**About this exercise:** Your reply should be made up of every line in the records below that holds the string "errCode".

--- Records for this task ---

/-- What the seven commands of COMPRESS do, it does (R178). -/
theorem execCompress_rel {R : State → State → Prop} {s t : State} (htrans : ∀ {a b c}, R a b → R b c → R a c)
    (hc : ∀ i ∈ [Instr.count, .build, .gencodes, .wrmagic, .wrtree, .rewind, .encode], ∀ u v,
      exec i u = .next v → R u v) (h : execCompress s = .next t) : R s t := by
  refine thenRun_rel htrans (fun _ => ?_) (hc .encode (by decide)) h
  refine thenRun_rel htrans (fun _ => ?_) (hc .rewind (by decide))
  refine thenRun_rel htrans (fun _ => ?_) (hc .wrtree (by decide))
  refine thenRun_rel htrans (fun _ => ?_) (hc .wrmagic (by decide))
  refine thenRun_rel htrans (fun _ => ?_) (hc .gencodes (by decide))
  exact thenRun_rel htrans (hc .count (by decide) s) (hc .build (by decide))

/-- What every single instruction does, the sequences do too. -/
theorem exec_rel {R : State → State → Prop} {i : Instr} {s t : State} (htrans : ∀ {a b c}, R a b → R b c → R a c)
    (hs : ∀ {i u v}, i ∉ sequences → exec i u = .next v → R u v) (h : exec i s = .next t) : R s t := by
  by_cases hi : i ∈ sequences
  · obtain rfl | hi := List.mem_cons.mp hi
    · exact execCompress_rel htrans (fun i hi _ _ => hs (by revert i; decide)) h
    · obtain rfl := List.mem_singleton.mp hi
      exact execDecompress_rel htrans (fun i hi _ _ => hs (by revert i; decide)) h
  · exact hs hi h

/-- Every instruction keeps the parameters, the source's bits, and what the sink held. -/
theorem exec_moves {i : Instr} {s t : State} (h : exec i s = .next t) : Moves paramFrame s t :=
  exec_rel Moves.trans exec_single_moves h

end Sys2Proof.Machine
end

section
/-! PROOFS. One step: the host's events, and what each leaves as it was. -/

namespace Sys2Proof.Machine

/-! ## Which event comes next -/

theorem step_waits {s : State} (h : s.host = []) : step s = .next s := by simp [step, nextEvent, h]

theorem step_read {s : State} {num : BitVec 4} {es : List HostEvent} (h : s.host = .read num :: es) :
    step s = .next (csrRead num (s.withHost es)) := by simp [step, nextEvent, h]

theorem step_command {s : State} {w : Word} {es : List HostEvent} (h : s.host = .write 0 w :: es) :
    step s = exec (decodeCommand w) (s.withHost es) := by simp [step, nextEvent, h]

theorem step_write {s : State} {num : BitVec 4} {data : Word} {es : List HostEvent}
    (h : s.host = .write num data :: es) (hn : num ≠ 0) : step s = .next (csrWrite num data (s.withHost es)) := by
  simp only [step, nextEvent, h, if_neg hn]

theorem step_line {s : State} {i : Instr} {es : List HostEvent} (h : s.host = .line i :: es) :
    step s = exec i (s.withHost es) := by simp [step, nextEvent, h]

theorem step_reset {s : State} {es : List HostEvent} (h : s.host = .reset :: es) :
    step s = .next (engineReset (s.withHost es)) := by simp [step, nextEvent, h]

theorem step_attach {s : State} {bits : List Bool} {es : List HostEvent} (h : s.host = .attach bits :: es) :
    step s = .next (attachStreams bits (s.withHost es)) := by simp [step, nextEvent, h]

/-! ## What the host's events leave -/

/-- The state with everything blank that a CSR access other than of `CMD` can touch. -/
def accessFrame (s : State) : State :=
  { s with ct := Vector.replicate 257 0, tsel := 0, host := [], rdata := 0, freeIx := 0 }

theorem csrRead_frame (num : BitVec 4) (s : State) :
    csrRead num s = (s.withRdata (csrRead num s).rdata).withFree (csrRead num s).freeIx := by
  unfold csrRead
  split <;> rfl

theorem csrWrite_frame (num : BitVec 4) (data : Word) (s : State) :
    csrWrite num data s = (s.withTsel (csrWrite num data s).tsel).withCt (csrWrite num data s).ct := by
  unfold csrWrite
  split
  · split <;> rfl
  · split <;> rfl
  · rfl

theorem csrRead_moves (num : BitVec 4) (s : State) : Moves accessFrame s (csrRead num s) := by
  rw [csrRead_frame]
  exact ⟨List.prefix_rfl, id, rfl⟩

theorem csrWrite_moves (num : BitVec 4) (data : Word) (s : State) : Moves accessFrame s (csrWrite num data s) := by
  rw [csrWrite_frame]
  exact ⟨List.prefix_rfl, id, rfl⟩
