-- ==== Sys2Proof/Word.lean ====
section
/-! DEFINITION. The word, byte and colour types of the glyph rasterizer block (00 R6, R8, R10). -/

namespace Sys2Proof

/-- A 32-bit register or command word (10, opening; 30 R80). -/
abbrev Word := BitVec 32

/-- One byte of a block memory (00 R6). -/
abbrev Byte := BitVec 8

/-- A byte address of the 24-bit host aperture (20 R60). -/
abbrev Addr := BitVec 24

/-- A colour: the ordered channels R, G, B, A of 8 bits each (00 R10, 10 R32). -/
structure Color where
  r : Byte
  g : Byte
  b : Byte
  a : Byte
  deriving DecidableEq, Repr

end Sys2Proof
end

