-- ==== Sys2Proof/Machine/Flags.lean ====
section
/-! DEFINITION. The status word: the block's only status bits (10 R20, R23) and the error codes (60 R200). -/

namespace Sys2Proof.Machine

/-- The code of an error (60 R200). -/
def CmdError.code : CmdError → Nat
  | .invalidFormat => 1
  | .truncated => 2
  | .fontNotFound => 3
  | .illegalCommand => 4
  | .param => 5
  | .tooLarge => 6

/-- STATUS.ERR: the error code of the last command performed, 0 if it succeeded (10 R23). -/
def Status.errCode (t : Status) : Nat :=
  match t.err with
  | none => 0
  | some e => e.code

/-- STATUS as the host reads it (10 R23): BUSY bit 0, DONE bit 1, NOOP bit 2, ERR [7:4], LASTOP [15:8], the rest 0. -/
def State.statusWord (s : State) : Word :=
  BitVec.ofNat 32
    (s.busy.toNat + 2 * s.status.done.toNat + 4 * s.status.noop.toNat + 16 * s.status.errCode
      + 256 * s.status.lastOp.toNat)

end Sys2Proof.Machine
end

---

**Output below:**
def Status.errCode (t : Status) : Nat :=
    (s.busy.toNat + 2 * s.status.done.toNat + 4 * s.status.noop.toNat + 16 * s.status.errCode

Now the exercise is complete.